Sí, queridos amigos, Marcelo y yo llegamos a Cartagena. Después de dos escalas y nueve horas de espera en el aeropuerto de Lima (ojo, estuvo genial dormir en bancos con el aire acondicionado en la temperatura ideal para los Pintín), llegamos.
(Ni les voy a contar que mi asiento era el único al que no le funcionaban los agujeritos para los auriculares y que no pude ver la película de Julia Roberts…)
En fin, ya en Cartagena de Indias, el hotel Toledo… cómo explicarlo. Un espanto.
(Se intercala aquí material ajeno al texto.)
-- ==== Sys2Proof/Syntax.lean ====
section
/-! DEFINITION. The commands of the die: one constructor of `Instr` per row of spec/opcode_table.json, with the row's operands. -/

namespace Sys2Proof

/-- Who makes a control-space or doorbell access (R340, R578). -/
inductive Writer where
  /-- A core, at its current level and polder. -/
  | core (c : CoreId)
  /-- The host, through doorway D0 or D1. -/
  | host
  /-- The pumphouse, through the hatch (R470). -/
  | hatch
  deriving DecidableEq, Repr

/-- A store that has reached a doorbell page or a step page: its size in bytes, its data, the polder tag of the leaf that
translated it, and whether it comes from PL2, PL3, the pumphouse or the host, which are not compared (R340). -/
structure DevStore where
  size : Nat
  value : Word
  tag : BitVec 12
  trusted : Bool
  deriving DecidableEq, Repr

/-- What a fault of the matrix engine does in one attempt of an operation (R163, R173). -/
inductive LaneDev where
  /-- The bits of one uncommitted result element in which the faulty lanes' result differs from the correct one. -/
  | result (row col : Fin 32) (flip : Word)
  /-- The checksum lane's own value of the row is wrong by more than the comparison allows. -/
  | check (row : Fin 32)
  deriving DecidableEq, Repr

/-- A pumphouse instruction word whose move into the row's port is on one of the two buses (R458). -/
inductive PhMove where
  /-- Bits [31:24] are `src`, [23:16] the row's port, [15:0] `rest`: the move of bus 1, or a long immediate. -/
  | bus0 (src : BitVec 8) (rest : BitVec 16)
  /-- Bits [31:16] are `rest`, the move of bus 0; [15:8] are `src` and [7:0] the row's port. -/
  | bus1 (src : BitVec 8) (rest : BitVec 16)
  deriving DecidableEq, Repr

/-- A porch command packet but for its OPCODE, which is the row's (R483, "Command packet"). -/
structure Packet where
  /-- FLAGS, DW0 [15:8]: bit 0 FENCE, bit 1 QUIET. -/
  flags : BitVec 8
  tag : BitVec 16
  polder : BitVec 12
  /-- DW0 [47:44], reserved. -/
  rsv : BitVec 4
  length : BitVec 16
  paddr : Word
  p2 : Word
  p3 : Word
  p4 : Word
  p5 : Word
  p6 : Word
  p7 : Word
  deriving DecidableEq, Repr

/-- A sluice packet as it arrives, but for its TYPE, which is the row's (R388). -/
structure Frame where
  ver : BitVec 4
  rsv0 : BitVec 4
  first : Bool
  last : Bool
  ackreq : Bool
  notify : Bool
  relax : Bool
  cswap : Bool
  rsv1 : BitVec 10
  deid : BitVec 16
  seid : BitVec 16
  dqpn : BitVec 20
  rsv2 : BitVec 12
  psn : BitVec 24
  rsv3 : BitVec 8
  /-- REMX and ATMX. -/
  rkey : BitVec 32
  len : BitVec 32
  raddr : Word
  opnd1 : Word
  opnd2 : Word
  /-- IMMX. -/
  imm : BitVec 32
  /-- ACKX. -/
  code : BitVec 8
  msn : BitVec 24
  backoff : BitVec 16
  cecnt : BitVec 16
  /-- SELX. -/
  selx : BitVec 256
  payload : List Byte
  icrc : BitVec 32
  /-- The ECN field of the IP header holds CE (R400). -/
  ce : Bool
  /-- The UDP destination port. -/
  dport : BitVec 16
  /-- A reserved TYPE that the packet carries in place of the row's (R389). -/
  rtype : Option (BitVec 8)
  deriving DecidableEq, Repr

/-- A Threshold message but for its class and opcode, which are the row's (R540, R541). -/
structure ThMsg where
  tag : BitVec 12
  src : BitVec 3
  dst : BitVec 3
  polder : BitVec 12
  port : BitVec 8
  inc : BitVec 8
  size : BitVec 3
  tr : Bool
  addr : BitVec 52
  subop : BitVec 4
  /-- Units 4 to 7 of a request (operands of Atomic, DevWr data), and units 2 to 3 of DevData and AtmData. -/
  op0 : Word
  op1 : Word
  status : BitVec 4
  state : BitVec 3
  /-- The byte mask of DataPart. -/
  mask : BitVec 64
  /-- The 64 bytes of the line of a DAT message, byte 0 least significant. -/
  line : BitVec 512
  deriving DecidableEq, Repr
No tenía agua caliente, pero eso era un detalle porque casi ninguno tiene.
-No hace falta, chico -dicen-. Sale a temperatura natural, si el clima es caliente!
El problema es que el agua salía fría, la habitación tenía humedad y olor a humedad, el aire acondicionado era central y nos cagamos de frío a la noche, y el desayuno tenía tres tostadas tan húmedas como las paredes y no había ni un juguito 5Mentarios para tomar…
Sigamos. Duramos una noche y nos cambiamos. En el Hotel Pietro nos recibió Mayra, una simpática e hiperactiva recepcionista, divina, linda, vendedora de paquetes turísticos y de sonrisas.
Aunque no le compramos ningún paquete.
Caminamos mucho, conocimos la Ciudad Amurallada, tomamos sol, comimos pescado, caminamos más, paseamos…
-Y las mujeres? -preguntarán ustedes.
Pues bien… Un taxista nos fue franco:
-Hay poca gente en febrero… En enero esto explotaba.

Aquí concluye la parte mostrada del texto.